*Directions:* The response must consist of all the records, retyped exactly.

(Dataset entries)

____________

/-- R27: a rectangle that fits the registers is held as it is. -/
theorem heldRect_setRect {r : Rect} (h : r.wellFormed = true) (s : State) : heldRect (setRect r s) = r := by
  simp only [Rect.wellFormed, Bool.and_eq_true] at h
  obtain ⟨⟨⟨hx1, hy1⟩, hx2⟩, hy2⟩ := h
  simp only [heldRect, setRect_rx1, setRect_ry1, setRect_rx2, setRect_ry2, toInt_ofInt_of_fits, *]

/-- R130: after ROUND the registers hold the rounded rectangle. -/
theorem heldRect_of_round {r : Rect} {s t : State} (hr : r.wellFormed = true) (h : exec (.round r) s = .next t) :
    heldRect t = roundRect r := by
  cases h; exact heldRect_setRect (roundRect_wellFormed hr) s

/-- Settles O44: the rounded rectangle fits the registers, and floor division by 2 is the model's division. -/
theorem roundResult : Obligations.RoundResult := by
  intro r s hr
  have hheld := heldRect_of_round hr (exec_round r s)
  have hfdiv (v : Int) : Int.fdiv v 2 = v / 2 := Int.fdiv_eq_ediv_of_nonneg v (by decide)
  refine ⟨_, exec_round r s, ?_, ?_, congrArg Rect.y1 hheld, congrArg Rect.y2 hheld, rfl, rfl, rfl, ⟨rfl, rfl⟩,
    ⟨rfl, rfl, rfl, rfl⟩, fun _ => rfl⟩
  · rw [hfdiv]; exact congrArg Rect.x1 hheld
  · rw [hfdiv]; exact congrArg Rect.x2 hheld

/-- R131: rounding twice is rounding once. -/
theorem roundRect_roundRect (r : Rect) : roundRect (roundRect r) = roundRect r := by
  have hx1 : (roundRect (roundRect r)).x1 = (roundRect r).x1 := by simp only [roundRect_x1]; omega
  have hx2 : (roundRect (roundRect r)).x2 = (roundRect r).x2 := by simp only [roundRect_x2]; omega
  calc roundRect (roundRect r)
      = { x1 := (roundRect (roundRect r)).x1, y1 := r.y1, x2 := (roundRect (roundRect r)).x2, y2 := r.y2 } := rfl
    _ = roundRect r := by rw [hx1, hx2]; rfl

/-- A register that holds a value which is not negative holds it unsigned too. -/
theorem toNat_eq_toInt {v : Half} (h : 0 ≤ v.toInt) : (v.toNat : Int) = v.toInt := by
  have hlt := v.isLt
  rw [BitVec.toInt_eq_toNat_cond] at h ⊢
  split at h <;> simp_all
  omega

/-- R27: writing the rectangle the registers hold changes no register. -/
theorem setRect_heldRect (s t : State) : (setRect (heldRect s) t).rx1 = s.rx1 ∧ (setRect (heldRect s) t).ry1 = s.ry1 ∧
    (setRect (heldRect s) t).rx2 = s.rx2 ∧ (setRect (heldRect s) t).ry2 = s.ry2 := by
  simp [heldRect]

/-- Settles O46: the rounded bounds are evaluated by omega; the registers hold them, so rounding again starts from them. -/
theorem roundAlignsPixelPairs : Obligations.RoundAlignsPixelPairs := by
  intro r s t hr h h1 h12 h2
  have hheld := heldRect_of_round hr h
  have hx1 : t.rx1.toInt = max 0 (2 * (r.x1 / 2)) := congrArg Rect.x1 hheld
  have hx2 : t.rx2.toInt = min 255 (2 * (r.x2 / 2) + 1) := congrArg Rect.x2 hheld
  refine ⟨by omega, by omega, by omega, by omega, by omega, by omega, by omega, by omega, by omega, fun cfg hq => ?_,
    _, exec_round (heldRect t) t, ?_⟩
  · have hn1 := toNat_eq_toInt (v := t.rx1) (by omega)
    have hn2 := toNat_eq_toInt (v := t.rx2) (by omega)
    rw [alo, ahi, hq]; omega
  · have hagain : roundRect (heldRect t) = heldRect t := by rw [hheld, roundRect_roundRect]
    rw [hagain]; exact setRect_heldRect t t

/-- Settles O47: SETUP has two outcomes, told apart by `SetupAccepts`. -/
theorem setupResult : Obligations.SetupResult := by
  intro lines fmt s
  by_cases hacc : SetupAccepts s.cfg lines fmt
  · have hlines : lines ≤ 16 := hacc.2.1
    refine ⟨_, exec_setup_accepted hacc, rfl, rfl, ⟨rfl, rfl, rfl, rfl, rfl⟩, ⟨rfl, rfl, rfl, rfl⟩, fun _ => rfl,
      fun _ => ⟨?_, rfl, rfl⟩, fun hrefused => absurd hacc hrefused⟩
    rw [complete_stgLines, setStaging_stgLines, BitVec.toNat_ofNat]; omega
  · exact ⟨_, exec_setup_refused hacc, rfl, rfl, ⟨rfl, rfl, rfl, rfl, rfl⟩, ⟨rfl, rfl, rfl, rfl⟩, fun _ => rfl,
      fun haccepted => absurd haccepted hacc, fun _ => ⟨⟨rfl, rfl⟩, rfl⟩⟩

/-- R133: with full capacity the size of the staging buffer refuses no line count. -/
theorem setupAccepts_full_capacity {cfg : Config} (h : cfg.stageBytes = 256 * 16 * 2) (lines : Nat) (fmt : Fmt) :
    SetupAccepts cfg lines fmt ↔ 1 ≤ lines ∧ lines ≤ 16 := by
  have hbpp : bpp fmt ≤ 2 := by cases fmt <;> decide
  refine ⟨fun ⟨h1, h16, _⟩ => ⟨h1, h16⟩, fun ⟨h1, h16⟩ => ⟨h1, h16, ?_⟩⟩
  rw [h]
  exact Nat.mul_le_mul (Nat.mul_le_mul_left 256 h16) hbpp

/-- Settles O48: with full capacity only the line count decides. -/
theorem fullCapacityAcceptsEveryLineCount : Obligations.FullCapacityAcceptsEveryLineCount := by
  intro lines fmt s t hcap h
  have hiff := setupAccepts_full_capacity hcap lines fmt
  by_cases hacc : SetupAccepts s.cfg lines fmt
  · rw [exec_setup_accepted hacc] at h; cases h
    have hlines := hiff.mp hacc
    simp [resOk]; omega
  · rw [exec_setup_refused hacc] at h; cases h
    rw [hiff] at hacc
    simp [resFail]; omega

/-- R108: a row of the stream is the packed row of its panel row. -/
theorem row_of_packedRows {ax1 cy1 ax2 cy2 j : Nat} {px : Nat → Nat → Nib} {row : List Byte}
    (h : (packedRows ax1 cy1 ax2 cy2 px)[j]? = some row) : j < cy2 - cy1 + 1 ∧ row = packedRow ax1 ax2 (cy1 + j) px := by
  have hj : j < cy2 - cy1 + 1 := by simpa using (List.getElem?_eq_some_iff.mp h).1
  rw [packedRows_getElem? hj] at h
  exact ⟨hj, (Option.some.inj h).symm⟩

/-- R106, R108: a byte of a packed row is its left pixel times 16 plus its right one. -/
theorem byte_of_packedRow {ax1 ax2 y i : Nat} {px : Nat → Nat → Nib} {b : Byte}
    (h : (packedRow ax1 ax2 y px)[i]? = some b) :
    i < (ax2 - ax1 + 1) / 2 ∧ b.toNat = 16 * (px (ax1 + 2 * i) y).toNat + (px (ax1 + 2 * i + 1) y).toNat := by
  have hi : i < (ax2 - ax1 + 1) / 2 := by simpa using (List.getElem?_eq_some_iff.mp h).1
  rw [packedRow_getElem? hi] at h
  exact ⟨hi, by rw [← Option.some.inj h, pack_toNat]⟩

____________

*Task output:*
/-- R27: a rectangle that fits the registers is held as it is. -/
theorem heldRect_setRect {r : Rect} (h : r.wellFormed = true) (s : State) : heldRect (setRect r s) = r := by
  simp only [Rect.wellFormed, Bool.and_eq_true] at h
  obtain ⟨⟨⟨hx1, hy1⟩, hx2⟩, hy2⟩ := h
  simp only [heldRect, setRect_rx1, setRect_ry1, setRect_rx2, setRect_ry2, toInt_ofInt_of_fits, *]

/-- R130: after ROUND the registers hold the rounded rectangle. -/
theorem heldRect_of_round {r : Rect} {s t : State} (hr : r.wellFormed = true) (h : exec (.round r) s = .next t) :
    heldRect t = roundRect r := by
  cases h; exact heldRect_setRect (roundRect_wellFormed hr) s

/-- Settles O44: the rounded rectangle fits the registers, and floor division by 2 is the model's division. -/
theorem roundResult : Obligations.RoundResult := by
  intro r s hr
  have hheld := heldRect_of_round hr (exec_round r s)
  have hfdiv (v : Int) : Int.fdiv v 2 = v / 2 := Int.fdiv_eq_ediv_of_nonneg v (by decide)
  refine ⟨_, exec_round r s, ?_, ?_, congrArg Rect.y1 hheld, congrArg Rect.y2 hheld, rfl, rfl, rfl, ⟨rfl, rfl⟩,
    ⟨rfl, rfl, rfl, rfl⟩, fun _ => rfl⟩
  · rw [hfdiv]; exact congrArg Rect.x1 hheld
  · rw [hfdiv]; exact congrArg Rect.x2 hheld

/-- R131: rounding twice is rounding once. -/
theorem roundRect_roundRect (r : Rect) : roundRect (roundRect r) = roundRect r := by
  have hx1 : (roundRect (roundRect r)).x1 = (roundRect r).x1 := by simp only [roundRect_x1]; omega
  have hx2 : (roundRect (roundRect r)).x2 = (roundRect r).x2 := by simp only [roundRect_x2]; omega
  calc roundRect (roundRect r)
      = { x1 := (roundRect (roundRect r)).x1, y1 := r.y1, x2 := (roundRect (roundRect r)).x2, y2 := r.y2 } := rfl
    _ = roundRect r := by rw [hx1, hx2]; rfl

/-- A register that holds a value which is not negative holds it unsigned too. -/
theorem toNat_eq_toInt {v : Half} (h : 0 ≤ v.toInt) : (v.toNat : Int) = v.toInt := by
  have hlt := v.isLt
  rw [BitVec.toInt_eq_toNat_cond] at h ⊢
  split at h <;> simp_all
  omega

/-- R27: writing the rectangle the registers hold changes no register. -/
theorem setRect_heldRect (s t : State) : (setRect (heldRect s) t).rx1 = s.rx1 ∧ (setRect (heldRect s) t).ry1 = s.ry1 ∧
    (setRect (heldRect s) t).rx2 = s.rx2 ∧ (setRect (heldRect s) t).ry2 = s.ry2 := by
  simp [heldRect]

/-- Settles O46: the rounded bounds are evaluated by omega; the registers hold them, so rounding again starts from them. -/
theorem roundAlignsPixelPairs : Obligations.RoundAlignsPixelPairs := by
  intro r s t hr h h1 h12 h2
  have hheld := heldRect_of_round hr h
  have hx1 : t.rx1.toInt = max 0 (2 * (r.x1 / 2)) := congrArg Rect.x1 hheld
  have hx2 : t.rx2.toInt = min 255 (2 * (r.x2 / 2) + 1) := congrArg Rect.x2 hheld
  refine ⟨by omega, by omega, by omega, by omega, by omega, by omega, by omega, by omega, by omega, fun cfg hq => ?_,
    _, exec_round (heldRect t) t, ?_⟩
  · have hn1 := toNat_eq_toInt (v := t.rx1) (by omega)
    have hn2 := toNat_eq_toInt (v := t.rx2) (by omega)
    rw [alo, ahi, hq]; omega
  · have hagain : roundRect (heldRect t) = heldRect t := by rw [hheld, roundRect_roundRect]
    rw [hagain]; exact setRect_heldRect t t

/-- Settles O47: SETUP has two outcomes, told apart by `SetupAccepts`. -/
theorem setupResult : Obligations.SetupResult := by
  intro lines fmt s
  by_cases hacc : SetupAccepts s.cfg lines fmt
  · have hlines : lines ≤ 16 := hacc.2.1
    refine ⟨_, exec_setup_accepted hacc, rfl, rfl, ⟨rfl, rfl, rfl, rfl, rfl⟩, ⟨rfl, rfl, rfl, rfl⟩, fun _ => rfl,
      fun _ => ⟨?_, rfl, rfl⟩, fun hrefused => absurd hacc hrefused⟩
    rw [complete_stgLines, setStaging_stgLines, BitVec.toNat_ofNat]; omega
  · exact ⟨_, exec_setup_refused hacc, rfl, rfl, ⟨rfl, rfl, rfl, rfl, rfl⟩, ⟨rfl, rfl, rfl, rfl⟩, fun _ => rfl,
      fun haccepted => absurd haccepted hacc, fun _ => ⟨⟨rfl, rfl⟩, rfl⟩⟩

/-- R133: with full capacity the size of the staging buffer refuses no line count. -/
theorem setupAccepts_full_capacity {cfg : Config} (h : cfg.stageBytes = 256 * 16 * 2) (lines : Nat) (fmt : Fmt) :
    SetupAccepts cfg lines fmt ↔ 1 ≤ lines ∧ lines ≤ 16 := by
  have hbpp : bpp fmt ≤ 2 := by cases fmt <;> decide
  refine ⟨fun ⟨h1, h16, _⟩ => ⟨h1, h16⟩, fun ⟨h1, h16⟩ => ⟨h1, h16, ?_⟩⟩
  rw [h]
  exact Nat.mul_le_mul (Nat.mul_le_mul_left 256 h16) hbpp

/-- Settles O48: with full capacity only the line count decides. -/
theorem fullCapacityAcceptsEveryLineCount : Obligations.FullCapacityAcceptsEveryLineCount := by
  intro lines fmt s t hcap h
  have hiff := setupAccepts_full_capacity hcap lines fmt
  by_cases hacc : SetupAccepts s.cfg lines fmt
  · rw [exec_setup_accepted hacc] at h; cases h
    have hlines := hiff.mp hacc
    simp [resOk]; omega
  · rw [exec_setup_refused hacc] at h; cases h
    rw [hiff] at hacc
    simp [resFail]; omega

/-- R108: a row of the stream is the packed row of its panel row. -/
theorem row_of_packedRows {ax1 cy1 ax2 cy2 j : Nat} {px : Nat → Nat → Nib} {row : List Byte}
    (h : (packedRows ax1 cy1 ax2 cy2 px)[j]? = some row) : j < cy2 - cy1 + 1 ∧ row = packedRow ax1 ax2 (cy1 + j) px := by
  have hj : j < cy2 - cy1 + 1 := by simpa using (List.getElem?_eq_some_iff.mp h).1
  rw [packedRows_getElem? hj] at h
  exact ⟨hj, (Option.some.inj h).symm⟩

/-- R106, R108: a byte of a packed row is its left pixel times 16 plus its right one. -/
theorem byte_of_packedRow {ax1 ax2 y i : Nat} {px : Nat → Nat → Nib} {b : Byte}
    (h : (packedRow ax1 ax2 y px)[i]? = some b) :
    i < (ax2 - ax1 + 1) / 2 ∧ b.toNat = 16 * (px (ax1 + 2 * i) y).toNat + (px (ax1 + 2 * i + 1) y).toNat := by
  have hi : i < (ax2 - ax1 + 1) / 2 := by simpa using (List.getElem?_eq_some_iff.mp h).1
  rw [packedRow_getElem? hi] at h
  exact ⟨hi, by rw [← Option.some.inj h, pack_toNat]⟩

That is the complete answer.